--- What to work on ---
Report each line of the records below that uses the word "funcs".

------------------------------------------------

-- ==== Sys2Proof/Laws/State.lean ====
section
/-!
SUPPORT. One law per field of the state for each named update: the field it writes, and that it leaves every other field
alone; and what a table reads as after an update of it.
-/
namespace Sys2Proof.Laws
open Sys2Proof.Machine

/-! ### updDie -/

@[simp] theorem updDie_pending (d f s) : (updDie d f s).pending = s.pending := rfl
@[simp] theorem updDie_part (d f s) : (updDie d f s).part = s.part := rfl
@[simp] theorem updDie_time (d f s) : (updDie d f s).time = s.time := rfl
@[simp] theorem updDie_dies (d f s) : (updDie d f s).dies = Tab.upd dDie s.dies d f := rfl
@[simp] theorem updDie_funcs (d f s) : (updDie d f s).funcs = s.funcs := rfl
@[simp] theorem updDie_vfEnable (d f s) : (updDie d f s).vfEnable = s.vfEnable := rfl
@[simp] theorem updDie_pcie (d f s) : (updDie d f s).pcie = s.pcie := rfl
@[simp] theorem updDie_queues (d f s) : (updDie d f s).queues = s.queues := rfl
@[simp] theorem updDie_booth (d f s) : (updDie d f s).booth = s.booth := rfl
@[simp] theorem updDie_parts (d f s) : (updDie d f s).parts = s.parts := rfl
@[simp] theorem updDie_flows (d f s) : (updDie d f s).flows = s.flows := rfl
@[simp] theorem updDie_items (d f s) : (updDie d f s).items = s.items := rfl
@[simp] theorem updDie_releaseQ (d f s) : (updDie d f s).releaseQ = s.releaseQ := rfl
@[simp] theorem updDie_jug (d f s) : (updDie d f s).jug = s.jug := rfl
@[simp] theorem updDie_troupes (d f s) : (updDie d f s).troupes = s.troupes := rfl
@[simp] theorem updDie_seats (d f s) : (updDie d f s).seats = s.seats := rfl
@[simp] theorem updDie_performers (d f s) : (updDie d f s).performers = s.performers := rfl
@[simp] theorem updDie_routines (d f s) : (updDie d f s).routines = s.routines := rfl
@[simp] theorem updDie_freeCtr (d f s) : (updDie d f s).freeCtr = s.freeCtr := rfl
@[simp] theorem updDie_writeCtr (d f s) : (updDie d f s).writeCtr = s.writeCtr := rfl
@[simp] theorem updDie_dir (d f s) : (updDie d f s).dir = s.dir := rfl
@[simp] theorem updDie_cage (d f s) : (updDie d f s).cage = s.cage := rfl
@[simp] theorem updDie_vault (d f s) : (updDie d f s).vault = s.vault := rfl
@[simp] theorem updDie_units (d f s) : (updDie d f s).units = s.units := rfl
@[simp] theorem updDie_gates (d f s) : (updDie d f s).gates = s.gates := rfl
@[simp] theorem updDie_fuses (d f s) : (updDie d f s).fuses = s.fuses := rfl
@[simp] theorem updDie_boot (d f s) : (updDie d f s).boot = s.boot := rfl
@[simp] theorem updDie_spdm (d f s) : (updDie d f s).spdm = s.spdm := rfl
@[simp] theorem updDie_uch (d f s) : (updDie d f s).uch = s.uch := rfl
@[simp] theorem updDie_mov (d f s) : (updDie d f s).mov = s.mov := rfl
@[simp] theorem updDie_lcs (d f s) : (updDie d f s).lcs = s.lcs := rfl
@[simp] theorem updDie_dbg (d f s) : (updDie d f s).dbg = s.dbg := rfl
@[simp] theorem updDie_trace (d f s) : (updDie d f s).trace = s.trace := rfl
@[simp] theorem updDie_cal (d f s) : (updDie d f s).cal = s.cal := rfl
@[simp] theorem updDie_canvas (d f s) : (updDie d f s).canvas = s.canvas := rfl
@[simp] theorem updDie_trp (d f s) : (updDie d f s).trp = s.trp := rfl
@[simp] theorem updDie_power (d f s) : (updDie d f s).power = s.power := rfl
@[simp] theorem updDie_rtc (d f s) : (updDie d f s).rtc = s.rtc := rfl
@[simp] theorem updDie_hostMem (d f s) : (updDie d f s).hostMem = s.hostMem := rfl
@[simp] theorem updDie_readData (d f s) : (updDie d f s).readData = s.readData := rfl
@[simp] theorem updDie_out (d f s) : (updDie d f s).out = s.out := rfl

/-! ### setQp -/

@[simp] theorem setQp_pending (q x s) : (setQp q x s).pending = s.pending := rfl
@[simp] theorem setQp_part (q x s) : (setQp q x s).part = s.part := rfl
@[simp] theorem setQp_time (q x s) : (setQp q x s).time = s.time := rfl
@[simp] theorem setQp_dies (q x s) : (setQp q x s).dies = s.dies := rfl
@[simp] theorem setQp_funcs (q x s) : (setQp q x s).funcs = s.funcs := rfl
@[simp] theorem setQp_vfEnable (q x s) : (setQp q x s).vfEnable = s.vfEnable := rfl
@[simp] theorem setQp_pcie (q x s) : (setQp q x s).pcie = s.pcie := rfl
@[simp] theorem setQp_queues (q x s) : (setQp q x s).queues = Tab.set dQp s.queues q x := rfl
@[simp] theorem setQp_booth (q x s) : (setQp q x s).booth = s.booth := rfl
@[simp] theorem setQp_parts (q x s) : (setQp q x s).parts = s.parts := rfl
@[simp] theorem setQp_flows (q x s) : (setQp q x s).flows = s.flows := rfl
@[simp] theorem setQp_items (q x s) : (setQp q x s).items = s.items := rfl
@[simp] theorem setQp_releaseQ (q x s) : (setQp q x s).releaseQ = s.releaseQ := rfl
@[simp] theorem setQp_jug (q x s) : (setQp q x s).jug = s.jug := rfl
@[simp] theorem setQp_troupes (q x s) : (setQp q x s).troupes = s.troupes := rfl
@[simp] theorem setQp_seats (q x s) : (setQp q x s).seats = s.seats := rfl
@[simp] theorem setQp_performers (q x s) : (setQp q x s).performers = s.performers := rfl
@[simp] theorem setQp_routines (q x s) : (setQp q x s).routines = s.routines := rfl
@[simp] theorem setQp_freeCtr (q x s) : (setQp q x s).freeCtr = s.freeCtr := rfl
@[simp] theorem setQp_writeCtr (q x s) : (setQp q x s).writeCtr = s.writeCtr := rfl
@[simp] theorem setQp_dir (q x s) : (setQp q x s).dir = s.dir := rfl
@[simp] theorem setQp_cage (q x s) : (setQp q x s).cage = s.cage := rfl
@[simp] theorem setQp_vault (q x s) : (setQp q x s).vault = s.vault := rfl
@[simp] theorem setQp_units (q x s) : (setQp q x s).units = s.units := rfl
@[simp] theorem setQp_gates (q x s) : (setQp q x s).gates = s.gates := rfl
@[simp] theorem setQp_fuses (q x s) : (setQp q x s).fuses = s.fuses := rfl
@[simp] theorem setQp_boot (q x s) : (setQp q x s).boot = s.boot := rfl
@[simp] theorem setQp_spdm (q x s) : (setQp q x s).spdm = s.spdm := rfl
@[simp] theorem setQp_uch (q x s) : (setQp q x s).uch = s.uch := rfl
@[simp] theorem setQp_mov (q x s) : (setQp q x s).mov = s.mov := rfl
@[simp] theorem setQp_lcs (q x s) : (setQp q x s).lcs = s.lcs := rfl
@[simp] theorem setQp_dbg (q x s) : (setQp q x s).dbg = s.dbg := rfl
@[simp] theorem setQp_trace (q x s) : (setQp q x s).trace = s.trace := rfl
@[simp] theorem setQp_cal (q x s) : (setQp q x s).cal = s.cal := rfl
@[simp] theorem setQp_canvas (q x s) : (setQp q x s).canvas = s.canvas := rfl
@[simp] theorem setQp_trp (q x s) : (setQp q x s).trp = s.trp := rfl
@[simp] theorem setQp_power (q x s) : (setQp q x s).power = s.power := rfl
@[simp] theorem setQp_rtc (q x s) : (setQp q x s).rtc = s.rtc := rfl
@[simp] theorem setQp_hostMem (q x s) : (setQp q x s).hostMem = s.hostMem := rfl
@[simp] theorem setQp_readData (q x s) : (setQp q x s).readData = s.readData := rfl
@[simp] theorem setQp_out (q x s) : (setQp q x s).out = s.out := rfl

------------------------------------------------

--- Your response ---
@[simp] theorem updDie_funcs (d f s) : (updDie d f s).funcs = s.funcs := rfl
@[simp] theorem setQp_funcs (q x s) : (setQp q x s).funcs = s.funcs := rfl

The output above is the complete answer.